Governor Sean Parnell, a Republican, called for federal action to increase domestic crude output. “It’s time to unlock and unleash American resource potential,” he said in a webcast from Alaska made available today in Washington.
The state of Alaska plans to sell oil and gas leases for 14.7 million acres in the Beaufort Sea, on the North Slope and in the North Slope foothills. The state wants to push more petroleum through the Trans Alaska Pipeline System, the state’s oil and gas division said on June 9.
Alaska oil production has declined every year since 2002, according to the U.S. Energy Department, because of lower output from fields including Prudhoe Bay, operated by BP Plc (BP/), and Kuparuk, operated by ConocoPhillips. (COP) Production in May averaged 615,348 barrels a day, according to the Alaska Tax Division.
The 800-mile (1,287-kilometer) pipeline is scheduled to operate until 2035 and may close after that as production ebbs, Richard Newell, head of the Energy Information Administration, said on Feb. 3. The Trans Alaska Pipeline runs from Prudhoe Bay on the North Slope to Valdez, the northernmost ice-free port in the U.S.
An oil producer drilling straight down on state leases and tapping a reservoir that stretches into federal waters will have the right to drain the entire pool, said Sullivan, who was in Washington today to promote the October sale.

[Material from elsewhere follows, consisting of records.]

-- ==== Sys2Proof/Laws/State.lean ====
section
/-! SUPPORT. One lemma per field per update of the state, so that no later proof unfolds a record update. -/

namespace Sys2Proof.Machine

section
variable (s : State)

@[simp] theorem State.onAxis_cfg (a : Axis) (f : AxisRegs → AxisRegs) : (s.onAxis a f).cfg = s.cfg := rfl
@[simp] theorem State.onAxis_axes (a : Axis) (f : AxisRegs → AxisRegs) : (s.onAxis a f).axes = s.axes.set a (f (s.axes.get a)) := rfl
@[simp] theorem State.onAxis_cal (a : Axis) (f : AxisRegs → AxisRegs) : (s.onAxis a f).cal = s.cal := rfl
@[simp] theorem State.onAxis_corrEn (a : Axis) (f : AxisRegs → AxisRegs) : (s.onAxis a f).corrEn = s.corrEn := rfl
@[simp] theorem State.onAxis_mode (a : Axis) (f : AxisRegs → AxisRegs) : (s.onAxis a f).mode = s.mode := rfl
@[simp] theorem State.onAxis_sweep (a : Axis) (f : AxisRegs → AxisRegs) : (s.onAxis a f).sweep = s.sweep := rfl
@[simp] theorem State.onAxis_draw (a : Axis) (f : AxisRegs → AxisRegs) : (s.onAxis a f).draw = s.draw := rfl
@[simp] theorem State.onAxis_motor (a : Axis) (f : AxisRegs → AxisRegs) : (s.onAxis a f).motor = s.motor := rfl
@[simp] theorem State.onAxis_enc (a : Axis) (f : AxisRegs → AxisRegs) : (s.onAxis a f).enc = s.enc := rfl
@[simp] theorem State.onAxis_sw (a : Axis) (f : AxisRegs → AxisRegs) : (s.onAxis a f).sw = s.sw := rfl
@[simp] theorem State.onAxis_queue (a : Axis) (f : AxisRegs → AxisRegs) : (s.onAxis a f).queue = s.queue := rfl
@[simp] theorem State.onAxis_framer (a : Axis) (f : AxisRegs → AxisRegs) : (s.onAxis a f).framer = s.framer := rfl
@[simp] theorem State.onAxis_obuf (a : Axis) (f : AxisRegs → AxisRegs) : (s.onAxis a f).obuf = s.obuf := rfl
@[simp] theorem State.onAxis_now (a : Axis) (f : AxisRegs → AxisRegs) : (s.onAxis a f).now = s.now := rfl
@[simp] theorem State.onAxis_out (a : Axis) (f : AxisRegs → AxisRegs) : (s.onAxis a f).out = s.out := rfl
@[simp] theorem State.onAxis_draws (a : Axis) (f : AxisRegs → AxisRegs) : (s.onAxis a f).draws = s.draws := rfl
@[simp] theorem State.onAxis_rx (a : Axis) (f : AxisRegs → AxisRegs) : (s.onAxis a f).rx = s.rx := rfl
@[simp] theorem State.onAxis_ticks (a : Axis) (f : AxisRegs → AxisRegs) : (s.onAxis a f).ticks = s.ticks := rfl
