-- ==== Sys2Proof/Tests/Slice0.lean ====
section
/-! SUPPORT. The model's own tests. A test's expected result is taken from the vector of spec/95_test_vectors.md that its
comment names; a `witness_` theorem shows a concrete state that meets the hypotheses of the obligation it names. -/

-- One theorem at a time: each kernel evaluation below waits for the theorems before it, and a thread for each of them
-- would not fit the memory limit.
set_option Elab.async false

namespace Sys2Proof.Tests

open Sys2Proof Sys2Proof.Machine

/-! ### Helpers -/

/-- The state an outcome goes on with; the reset state where it does not. -/
def after : Result → State
  | .next t => t
  | _ => State.reset

/-- The outcome is a next state. -/
def goesOn : Result → Bool
  | .next _ => true
  | _ => false

theorem next_after {r : Result} (h : goesOn r = true) : r = .next (after r) := by
  cases r with
  | next t => rfl
  | fault e => cases h
  | refused e => cases h

/-- The invariant, from its parts together. -/
theorem inv_of {s : State}
    (h : s.cfg.Valid ∧ AxesInRange s ∧ SwitchesInRange s ∧ QueueInRange s ∧ s.framer.InRange s.cfg ∧ FifoInRange s)
    (k : SequencerOk s) (l : PortsOk s) : Inv s :=
  ⟨h.1, h.2.1, h.2.2.1, h.2.2.2.1, h.2.2.2.2.1, h.2.2.2.2.2, k, l⟩

/-- TC with one change. -/
def tcWith (f : Config → Config) : Config := f Config.tc

/-- The reset state, in tick 0 with these bytes from the host. -/
def onReset (bytes : List Byte) : State :=
  { State.reset with ticks := [{ TickIn.plain 0#32 with inBytes := bytes }] }

/-- The state after that tick. -/
def afterBytes (bytes : List Byte) : State := after (step (onReset bytes))

/-- The two axes with these registers, the intervals at 1000 µs. -/
def axesAt (ampPos ampTgt angPos angTgt : Int) : PerAxis AxisRegs :=
  ⟨⟨wrap32 ampPos, wrap32 ampTgt, 1000#32, 1000#32, true, 0#32⟩, ⟨wrap32 angPos, wrap32 angTgt, 1000#32, 1000#32, true, 0#32⟩⟩

/-- The reset state with those axes at now = 1000. -/
def stepping (pos tgt : Int) : State := { State.reset with axes := axesAt pos tgt 0 0, now := 1000#32 }

/-- Calibrated as in P1, with an encoder count and a position of ANG. -/
def correcting (corrEn : Bool) (enc pos : Int) : State :=
  { State.reset with
    cal := ⟨1000#32, 0x40000000#32, 20#32, 1020#32, 1600#32, 400#32, true, false⟩
    corrEn := corrEn, enc := wrap32 enc, axes := axesAt 0 0 pos 8, now := 1000#32 }

/-- A waypoint with one value in every field. -/
def flat (v : Int) : Waypoint := ⟨wrap32 v, wrap32 v, wrap32 v, wrap32 v, wrap32 v⟩

/-- Three waypoints queued: the queue of TC is full. -/
def fullQueue : State := { State.reset with queue := ⟨[flat 1, flat 2, flat 3, flat 0], 0, 3⟩ }

/-- The four switches with a count for the zero and for the max switches. -/
def switchesAt (zeros maxes : Nat) : PerSwitch SwitchRegs :=
  ⟨⟨zeros, true⟩, ⟨maxes, true⟩, ⟨zeros, true⟩, ⟨maxes, true⟩⟩

/-- In a mode, with the motors enabled, at now = 1000. -/
def inMode (m : Mode) : State := { State.reset with mode := m, motor := ⟨true, 0#32⟩, now := 1000#32 }

/-! ### The checks refuse (spec/00_scope.md R8, spec/30_encoding.md R114) -/

theorem test_tc_valid : Config.tc.Valid := by decide +kernel

theorem test_refuses_queueN_low : ¬ (tcWith fun c => { c with queueN := 1 }).Valid := by decide +kernel
theorem test_refuses_queueN_high : ¬ (tcWith fun c => { c with queueN := 2 ^ 31 + 1 }).Valid := by decide +kernel
theorem test_refuses_maxSpeed_low : ¬ (tcWith fun c => { c with maxSpeed := 0 }).Valid := by decide +kernel
theorem test_refuses_maxSpeed_high : ¬ (tcWith fun c => { c with maxSpeed := 1000001 }).Valid := by decide +kernel
theorem test_refuses_debounceK_low : ¬ (tcWith fun c => { c with debounceK := 0 }).Valid := by decide +kernel
theorem test_refuses_debounceK_high : ¬ (tcWith fun c => { c with debounceK := 256 }).Valid := by decide +kernel
theorem test_refuses_equal_frame_bytes : ¬ (tcWith fun c => { c with frameEnd := 0x3C#8 }).Valid := by decide +kernel
theorem test_refuses_frameBufLen : ¬ (tcWith fun c => { c with frameBufLen := 27 }).Valid := by decide +kernel
theorem test_refuses_outBufLen : ¬ (tcWith fun c => { c with outBufLen := 94 }).Valid := by decide +kernel
theorem test_refuses_equal_tags : ¬ (tcWith fun c => { c with tagAddPosition := 0#32 }).Valid := by decide +kernel
theorem test_refuses_travel_zero : ¬ (tcWith fun c => { c with travelMm := 0#32 }).Valid := by decide +kernel
theorem test_refuses_travel_negative : ¬ (tcWith fun c => { c with travelMm := 0xC0000000#32 }).Valid := by
  decide +kernel
theorem test_refuses_travel_infinite : ¬ (tcWith fun c => { c with travelMm := 0x7F800000#32 }).Valid := by
  decide +kernel
theorem test_refuses_offset_nan : ¬ (tcWith fun c => { c with offsetMm := 0x7FC00000#32 }).Valid := by decide +kernel
theorem test_refuses_penSettleUs : ¬ (tcWith fun c => { c with penSettleUs := 2 ^ 31 }).Valid := by decide +kernel
theorem test_refuses_idleDisableUs : ¬ (tcWith fun c => { c with idleDisableUs := 2 ^ 31 }).Valid := by decide +kernel
theorem test_refuses_stepPulseUs : ¬ (tcWith fun c => { c with stepPulseUs := 0 }).Valid := by decide +kernel

/-- R114 (a): the field of V-FR-6 holds three consecutive end bytes. -/
theorem test_refuses_payload_with_end_run : ¬ (Instr.setMode 0x3E3E3E00#32).WellFormed Config.tc := by decide +kernel

/-- R114 (b): the payload of V-FR-7 ends in an end byte. -/
theorem test_refuses_payload_ending_in_end : ¬ (Instr.setMode 0x3E000000#32).WellFormed Config.tc := by decide +kernel

/-- R114 (c): 33 bytes do not fit 32. -/
theorem test_refuses_long_payload : ¬ Deliverable Config.tc (List.replicate 33 0#8) := by decide +kernel

/-- R114 (d), (e): a gap with a start run, and one that ends in a start byte. -/
theorem test_refuses_gap_with_start_run : ¬ CleanGap Config.tc [0x3C#8, 0x3C#8, 0x3C#8, 0x41#8] := by decide +kernel
theorem test_refuses_gap_ending_in_start : ¬ CleanGap Config.tc [0x41#8, 0x3C#8] := by decide +kernel

/-- HOME of P2 is well formed. -/
theorem test_home_wellFormed : (Instr.setMode 1#32).WellFormed Config.tc := by decide +kernel

/-! ### Decoding: the frames the spec writes out -/

/-- V-GS-1. -/
theorem test_decode_getStatus : decode Config.tc [0x00#8, 0x00#8, 0x00#8, 0x00#8] = .ok .getStatus := by
  decide +kernel

/-- HOME, P2. -/
theorem test_decode_setMode :
    decode Config.tc [0x01#8, 0x00#8, 0x00#8, 0x00#8, 0x01#8, 0x00#8, 0x00#8, 0x00#8] = .ok (.setMode 1#32) := by
  decide +kernel

/-- P1. -/
theorem test_decode_calibrate :
    decode Config.tc
      [0x02#8, 0x00#8, 0x00#8, 0x00#8, 0xE8#8, 0x03#8, 0x00#8, 0x00#8, 0x00#8, 0x00#8, 0x00#8, 0x40#8,
        0x14#8, 0x00#8, 0x00#8, 0x00#8, 0xFC#8, 0x03#8, 0x00#8, 0x00#8, 0x40#8, 0x06#8, 0x00#8, 0x00#8,
        0x90#8, 0x01#8, 0x00#8, 0x00#8] =
      .ok (.calibrate 1000#32 0x40000000#32 20#32 1020#32 1600#32 400#32) := by decide +kernel

/-- CORRON, P1. -/
theorem test_decode_setAngleCorr :
    decode Config.tc [0x03#8, 0x00#8, 0x00#8, 0x00#8, 0x01#8, 0x00#8, 0x00#8, 0x00#8] = .ok (.setAngleCorr 1#32) := by
  decide +kernel

/-- The first waypoint of P3. -/
theorem test_decode_addPos :
    decode Config.tc
      [0x04#8, 0x00#8, 0x00#8, 0x00#8, 0x03#8, 0x00#8, 0x00#8, 0x00#8, 0x02#8, 0x00#8, 0x00#8, 0x00#8,
        0x5A#8, 0x00#8, 0x00#8, 0x00#8, 0xE8#8, 0x03#8, 0x00#8, 0x00#8, 0xF4#8, 0x01#8, 0x00#8, 0x00#8,
        0x77#8, 0x00#8, 0x00#8, 0x00#8] =
      .ok (.addPos 3#32 2#32 90#32 1000#32 500#32 119#32) := by decide +kernel

/-- V-ER-3 to V-ER-5, V-FR-10 and V-UC-2: what is no command. -/
theorem test_decode_rejects :
    decode Config.tc [] = .error (.short none) ∧
    decode Config.tc [0x01#8, 0x00#8] = .error (.short none) ∧
    decode Config.tc [0x01#8, 0x00#8, 0x00#8, 0x00#8] = .error (.short (some 1#32)) ∧
    decode Config.tc [0x04#8, 0x00#8, 0x00#8, 0x00#8, 0x01#8, 0x00#8, 0x00#8, 0x00#8] = .error (.short (some 4#32)) ∧
    decode Config.tc [0x09#8, 0x00#8, 0x00#8, 0x00#8, 0x01#8, 0x00#8, 0x00#8, 0x00#8, 0x02#8, 0x00#8, 0x00#8, 0x00#8]
      = .error (.unknownTag 9#32) := by decide +kernel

Royal Dutch Shell Plc (RDSA), which purchased oil leases in federal waters off the Alaskan coast in 2005 and 2007, hasn’t started drilling because the Environmental Protection Agency and the Bureau of Ocean Energy Management, Regulation and Enforcement haven’t granted the necessary approvals. Sullivan said today he wasn’t sure whether permits for drilling on state lands will be issued by federal or state regulators.
The Obama administration plans to sell oil and natural-gas leases in Alaska’s National Petroleum Reserve by the end of the year, the Interior Department said on June 16.